§ Your instructions:
Your task is to output the data exactly as it stands.

§ Data for the task:
/-- R59, R191: a STATUS REPLY's contents for an entry: its readings, and for a BOW node its delivered order, taken
within -1000..+1000, and its alarm flag. -/
def Node.statusContents (n : Node) (payload : List Byte) : Option (List (Nat × Bool) × Option (Int × Bool)) :=
  match payload with
  | [] => none
  | c :: bs =>
    if c.toNat = n.winches then
      match readWinches n.winches bs, n.bow with
      | some (rs, []), false => some (rs, none)
      | some (rs, [h, l, alarm]), true =>
        (flagOf alarm).map fun a => (rs, some (max (-1000) (min (beInt [h, l]) 1000), a))
      | _, _ => none
    else none

/-- R190: the payload length of a STATUS REPLY of an entry. -/
def Node.statusLength (n : Node) : Nat := (if n.bow then 4 else 1) + 3 * n.winches

/-- R59: a STATUS REPLY is judged. -/
def State.statusReply (s : State) (r : LineReply) : State :=
  match s.tow.phase with
  | .statusCall a =>
    if s.tow.discard then s.towIdle
    else
      match s.node? a with
      | none => s.towIdle
      | some n =>
        if s.towFramed r a 0x11 n.statusLength then
          match n.statusContents r.payload with
          | none => s.towMiss
          | some (rs, bow) =>
            ((s.modNode a fun n => { n with missing := false, misses := 0 }).towPhase (.posting a rs bow)).ask .towLine
        else s.towMiss
  | _ => s.towMiss

/-- STATUS_REPLY (R59). -/
def execStatusReply (r : LineReply) (s : State) : Host.Outcome State Fault Refusal := .next (settle (s.statusReply r))

/-! ## Posting (R60, R144, R145) -/

/-- R60: posts the reading of winch `k` to the couplings it serves, in number order. -/
def Txn.postWinch (x : Txn) (m : Member) (k : Nat) (reading : Nat × Bool) : Txn :=
  x.forKeys (x.st.tendedByWinch m k) fun c y => y.postReading c reading.1 reading.2

/-- R60: posts the readings of winches `k`, `k + 1`, … in order. -/
def Txn.postWinches (x : Txn) (m : Member) (k : Nat) : List (Nat × Bool) → Txn
  | [] => x
  | r :: rs => (x.postWinch m k r).postWinches m (k + 1) rs

/-- R144: what engine 5's state does when a node of a kind has answered at the bow barge. Every row of the table writes
the state, that of REJECTED to REJECTED too (log 38), and the entry to REJECTED raises NODE. -/
def Txn.bowAnswered (x : Txn) (bow : Bool) : Txn :=
  if bow then x.enterBow .running
  else
    let y := x.readBow
    match y.st.engine? 5 with
    | none => y
    | some e => (y.setBow .rejected).raiseIf (e.state != .rejected) .node

/-- R60, R145: the bow node's report is written into engine 5; NODE is raised when the alarm passes to set. -/
def Txn.postBow (x : Txn) (report : Int × Bool) : Txn :=
  match x.read .engines 5 [14] with
  | (y, false) => y
  | (y, true) =>
    match y.st.engine? 5 with
    | none => y
    | some e =>
      (y.modEngine 5 [13, 14] fun e => { e with delivered := some report.1, alarm := report.2 }).raiseIf
        (report.2 && !e.alarm) .node

/-- R60: what a posting transaction writes for a member. -/
def Txn.postMember (x : Txn) (m : Member) (n : Node) (readings : List (Nat × Bool)) (bow : Option (Int × Bool)) : Txn :=
  let y := x.postWinches m 1 readings
  if (y.st.bowBarge?.map Member.barge) = some m then
    let z := y.bowAnswered n.bow
    match bow with
    | none => z
    | some report => z.postBow report
  else y
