-- ==== Sys2Proof/Machine/Step.lean ====
section
/-! DEFINITION. One step: the command at the front of the queue is taken, or the clock ticks (log 2). -/
namespace Sys2Proof.Machine

/-- The command of a timer that has run for its time. -/
def dueAt (clock start period : Nat) (c : Instr) : List Instr := if start + period ≤ clock then [c] else []

/-- R15, R33, R36, R99: the expiries of the part's timers that are due. -/
def State.due (s : State) : List Instr :=
  (match s.console.silence with
    | none => []
    | some t => dueAt s.clock t.start t.period .silenceTimerExpiry) ++
  (match s.notices.hold with
    | none => []
    | some t => dueAt s.clock t Config.holdUs .holdExpiry) ++
  dueAt s.clock s.patrol.start Config.patrolIntervalUs .patrolTimerExpiry ++
  dueAt s.clock s.link.timer.start s.link.timer.period .cycleTimerExpiry

/-- Log 2: with no command waiting, 1 µs passes, and the expiries of timers that are then due join the queue. -/
def State.tick (s : State) : State :=
  let t := { s with clock := s.clock + 1 }
  { t with pending := t.due }

/-- One step: the front command runs on the state with the queue's rest; an empty queue lets the clock tick. -/
def step (s : State) : Host.Outcome State Fault Refusal :=
  match s.pending with
  | [] => .next s.tick
  | c :: rest => exec c { s with pending := rest }

/-- The state with the command that a word spells at the front of its queue; unchanged when the word spells none. -/
def State.withFetchWord (s : State) (nbits w : Nat) : State :=
  match decodeTableWord nbits w with
  | none => s
  | some c => { s with pending := c :: s.pending }

end Sys2Proof.Machine
end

§ Solution below:
/-- R59, R191: a STATUS REPLY's contents for an entry: its readings, and for a BOW node its delivered order, taken
within -1000..+1000, and its alarm flag. -/
def Node.statusContents (n : Node) (payload : List Byte) : Option (List (Nat × Bool) × Option (Int × Bool)) :=
  match payload with
  | [] => none
  | c :: bs =>
    if c.toNat = n.winches then
      match readWinches n.winches bs, n.bow with
      | some (rs, []), false => some (rs, none)
      | some (rs, [h, l, alarm]), true =>
        (flagOf alarm).map fun a => (rs, some (max (-1000) (min (beInt [h, l]) 1000), a))
      | _, _ => none
    else none

/-- R190: the payload length of a STATUS REPLY of an entry. -/
def Node.statusLength (n : Node) : Nat := (if n.bow then 4 else 1) + 3 * n.winches

/-- R59: a STATUS REPLY is judged. -/
def State.statusReply (s : State) (r : LineReply) : State :=
  match s.tow.phase with
  | .statusCall a =>
    if s.tow.discard then s.towIdle
    else
      match s.node? a with
      | none => s.towIdle
      | some n =>
        if s.towFramed r a 0x11 n.statusLength then
          match n.statusContents r.payload with
          | none => s.towMiss
          | some (rs, bow) =>
            ((s.modNode a fun n => { n with missing := false, misses := 0 }).towPhase (.posting a rs bow)).ask .towLine
        else s.towMiss
  | _ => s.towMiss

/-- STATUS_REPLY (R59). -/
def execStatusReply (r : LineReply) (s : State) : Host.Outcome State Fault Refusal := .next (settle (s.statusReply r))

/-! ## Posting (R60, R144, R145) -/

/-- R60: posts the reading of winch `k` to the couplings it serves, in number order. -/
def Txn.postWinch (x : Txn) (m : Member) (k : Nat) (reading : Nat × Bool) : Txn :=
  x.forKeys (x.st.tendedByWinch m k) fun c y => y.postReading c reading.1 reading.2

/-- R60: posts the readings of winches `k`, `k + 1`, … in order. -/
def Txn.postWinches (x : Txn) (m : Member) (k : Nat) : List (Nat × Bool) → Txn
  | [] => x
  | r :: rs => (x.postWinch m k r).postWinches m (k + 1) rs

/-- R144: what engine 5's state does when a node of a kind has answered at the bow barge. Every row of the table writes
the state, that of REJECTED to REJECTED too (log 38), and the entry to REJECTED raises NODE. -/
def Txn.bowAnswered (x : Txn) (bow : Bool) : Txn :=
  if bow then x.enterBow .running
  else
    let y := x.readBow
    match y.st.engine? 5 with
    | none => y
    | some e => (y.setBow .rejected).raiseIf (e.state != .rejected) .node

/-- R60, R145: the bow node's report is written into engine 5; NODE is raised when the alarm passes to set. -/
def Txn.postBow (x : Txn) (report : Int × Bool) : Txn :=
  match x.read .engines 5 [14] with
  | (y, false) => y
  | (y, true) =>
    match y.st.engine? 5 with
    | none => y
    | some e =>
      (y.modEngine 5 [13, 14] fun e => { e with delivered := some report.1, alarm := report.2 }).raiseIf
        (report.2 && !e.alarm) .node

/-- R60: what a posting transaction writes for a member. -/
def Txn.postMember (x : Txn) (m : Member) (n : Node) (readings : List (Nat × Bool)) (bow : Option (Int × Bool)) : Txn :=
  let y := x.postWinches m 1 readings
  if (y.st.bowBarge?.map Member.barge) = some m then
    let z := y.bowAnswered n.bow
    match bow with
    | none => z
    | some report => z.postBow report
  else y
-- ==== Sys2Proof/Machine/Step.lean ====
section
/-! DEFINITION. One step: the command at the front of the queue is taken, or the clock ticks (log 2). -/
namespace Sys2Proof.Machine

/-- The command of a timer that has run for its time. -/
def dueAt (clock start period : Nat) (c : Instr) : List Instr := if start + period ≤ clock then [c] else []

/-- R15, R33, R36, R99: the expiries of the part's timers that are due. -/
def State.due (s : State) : List Instr :=
  (match s.console.silence with
    | none => []
    | some t => dueAt s.clock t.start t.period .silenceTimerExpiry) ++
  (match s.notices.hold with
    | none => []
    | some t => dueAt s.clock t Config.holdUs .holdExpiry) ++
  dueAt s.clock s.patrol.start Config.patrolIntervalUs .patrolTimerExpiry ++
  dueAt s.clock s.link.timer.start s.link.timer.period .cycleTimerExpiry

/-- Log 2: with no command waiting, 1 µs passes, and the expiries of timers that are then due join the queue. -/
def State.tick (s : State) : State :=
  let t := { s with clock := s.clock + 1 }
  { t with pending := t.due }

/-- One step: the front command runs on the state with the queue's rest; an empty queue lets the clock tick. -/
def step (s : State) : Host.Outcome State Fault Refusal :=
  match s.pending with
  | [] => .next s.tick
  | c :: rest => exec c { s with pending := rest }

/-- The state with the command that a word spells at the front of its queue; unchanged when the word spells none. -/
def State.withFetchWord (s : State) (nbits w : Nat) : State :=
  match decodeTableWord nbits w with
  | none => s
  | some c => { s with pending := c :: s.pending }

end Sys2Proof.Machine
end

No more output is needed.